**TASK TO COMPLETE:** In the records below, find each line holding the word "setTrack" and copy it.

Dataset entries
********

-- ==== Sys2Proof/Machine/Tracks.lean ====
section
/-! DEFINITION. Major 0x50 and the track mechanism (spec/02_stall_and_tracks.md R43 to R67, R470;
spec/14_memory_track_copy_instructions.md R328 to R334). A context holds at its access until the access has passed both
tests (log entry 31). -/
namespace Sys2Proof.Machine

/-- Track `t` of a core. -/
def Core.track (k : Core) (t : Nat) : Track := k.tracks.get t Track.reset

def Core.setTrack (k : Core) (t : Nat) (x : Track) : Core := { k with tracks := k.tracks.put t x }

def State.track (s : State) (core t : Nat) : Track := (s.core core).track t

def State.modTrack (s : State) (core t : Nat) (f : Track → Track) : State :=
  s.modCore core fun k => k.setTrack t (f (k.track t))

/-! Charges (R51, R435). -/

/-- Positions charged to a context: SHCHG rises, and each multiple of 8 that it passes costs 32. -/
def State.chargeShift (s : State) (core c n : Nat) : State :=
  let x := s.ctx core c
  let old := (x.srGet rSHCHG).toNat
  let s := s.setCtx core c (x.srSet rSHCHG (BitVec.ofNat 64 (old + n)))
  let steps := (old + n) / 8 - old / 8
  if steps == 0 then s else s.payCore core c (32 * steps)

/-! Motion (R47, R50, R51). -/

/-- Positions of a motion finished at a cycle. -/
def Motion.moved (m : Motion) (clk : Nat) : Nat :=
  min ((m.target : Int) - m.from_).natAbs ((clk - m.since) / 2)

/-- Where a motion stands at a cycle. -/
def Motion.at_ (m : Motion) (clk : Nat) : Nat :=
  if m.from_ ≤ m.target then m.from_ + m.moved clk else m.from_ - m.moved clk

/-- Moves of a probing finished at a cycle: the probes of 1 to 6 positions begin at these cycles, and the return of 3 after
them (R58, R60). -/
def Probe.moved (p : Probe) (clk : Nat) : Nat :=
  let legs := [(0, 1), (3, 2), (8, 3), (15, 4), (24, 5), (35, 6), (48, 3)]
  min p.moves ((legs.map fun (l : Nat × Nat) => min l.2 ((clk - p.since - l.1) / 2)).sum)

/-- A track's probing brought up to the present cycle: its positions charged to the access's context (R51). -/
def State.settleProbe (s : State) (core t : Nat) : State :=
  match (s.track core t).probe, (s.track core t).queue with
  | some p, op :: _ =>
    let n := p.moved s.clk
    if p.done < n then
      (s.chargeShift core op.ctx (n - p.done)).modTrack core t fun tr => { tr with probe := some { p with done := n } }
    else s
  | _, _ => s

/-- A track's motion or probing brought up to the present cycle: its positions charged, and a motion's end noted; an
unseated track is then seated (R51, R65). -/
def State.settle (s : State) (core t : Nat) : State :=
  let tr := s.track core t
  match tr.motion with
  | none => s.settleProbe core t
  | some m =>
    let n := m.moved s.clk
    let s := if m.done < n then s.chargeShift core m.ctx (n - m.done) else s
    let m := { m with done := n }
    if m.at_ s.clk == m.target then
      s.modTrack core t fun tr => { tr with motion := none, phys := m.target, unseat := tr.unseat && m.old }
    else s.modTrack core t fun tr => { tr with motion := some m, phys := m.at_ s.clk }

/-- Every motion and probing of a core brought up to the present cycle. -/
def State.settleAll (s : State) (core : Nat) : State :=
  ((s.core core).tracks.filter fun e => e.2.motion.isSome || e.2.probe.isSome).foldl (fun s e => s.settle core e.1) s

/-- The next access of a still track starts. -/
def State.kickTrack (s : State) (core t : Nat) : State :=
  let tr := s.track core t
  if tr.motion.isNone && !tr.started && tr.probe.isNone && !tr.queue.isEmpty then s.later 0 (.trackAccessStart core t) else s

/-- A motion from where the track stands to a target, charged to a context. -/
def State.move (s : State) (core t target c : Nat) (step : Bool) : State :=
  let s := s.settle core t
  let tr := s.track core t
  let d := ((target : Int) - tr.phys).natAbs
  (s.modTrack core t fun tr => { tr with motion := some ⟨tr.phys, target, s.clk, 0, c, step, false⟩ }).later (2 * d) (.trackMotionEnd core t)

/-- TRACK_MOTION_END (R47, R65). -/
def State.motionEnd (s : State) (core t : Nat) : State :=
  let s := s.settle core t
  if (s.track core t).motion.isSome then s else s.kickTrack core t

/-- TRACK_MOTION_END (R47). -/
def execTrackMotionEnd (s : State) : Host.Outcome State Fault Refusal :=
  match s.ev with
  | .trackMotionEnd core t => .next (s.motionEnd core t)
  | _ => .next s

/-! Accesses. -/

/-- The word that a port sees at a physical head with a slip; none past the ends of the track (R45, R61). -/
def trackPos (port head : Nat) (slip : Int) : Option Nat :=
  let p : Int := 256 * port + head + slip
  if 0 ≤ p && p < 1024 then some p.toNat else none

/-- The word at a place of a track and whether it has an uncorrectable error. No word stands past the ends: what such a
read gives is free (log entry 30). -/
def State.trackWord (s : State) (core t : Nat) (pos : Option Nat) : Nat × Bool × State :=
  match pos with
  | some p => (((s.core core).words.get (1024 * t + p) 0).toNat, (s.core core).badWords.contains (1024 * t + p), s)
  | none => let (w, s) := s.draw; (w.toNat % 2 ^ 32, false, s)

********

**EXERCISE ANSWER:**
def Core.setTrack (k : Core) (t : Nat) (x : Track) : Core := { k with tracks := k.tracks.put t x }
  s.modCore core fun k => k.setTrack t (f (k.track t))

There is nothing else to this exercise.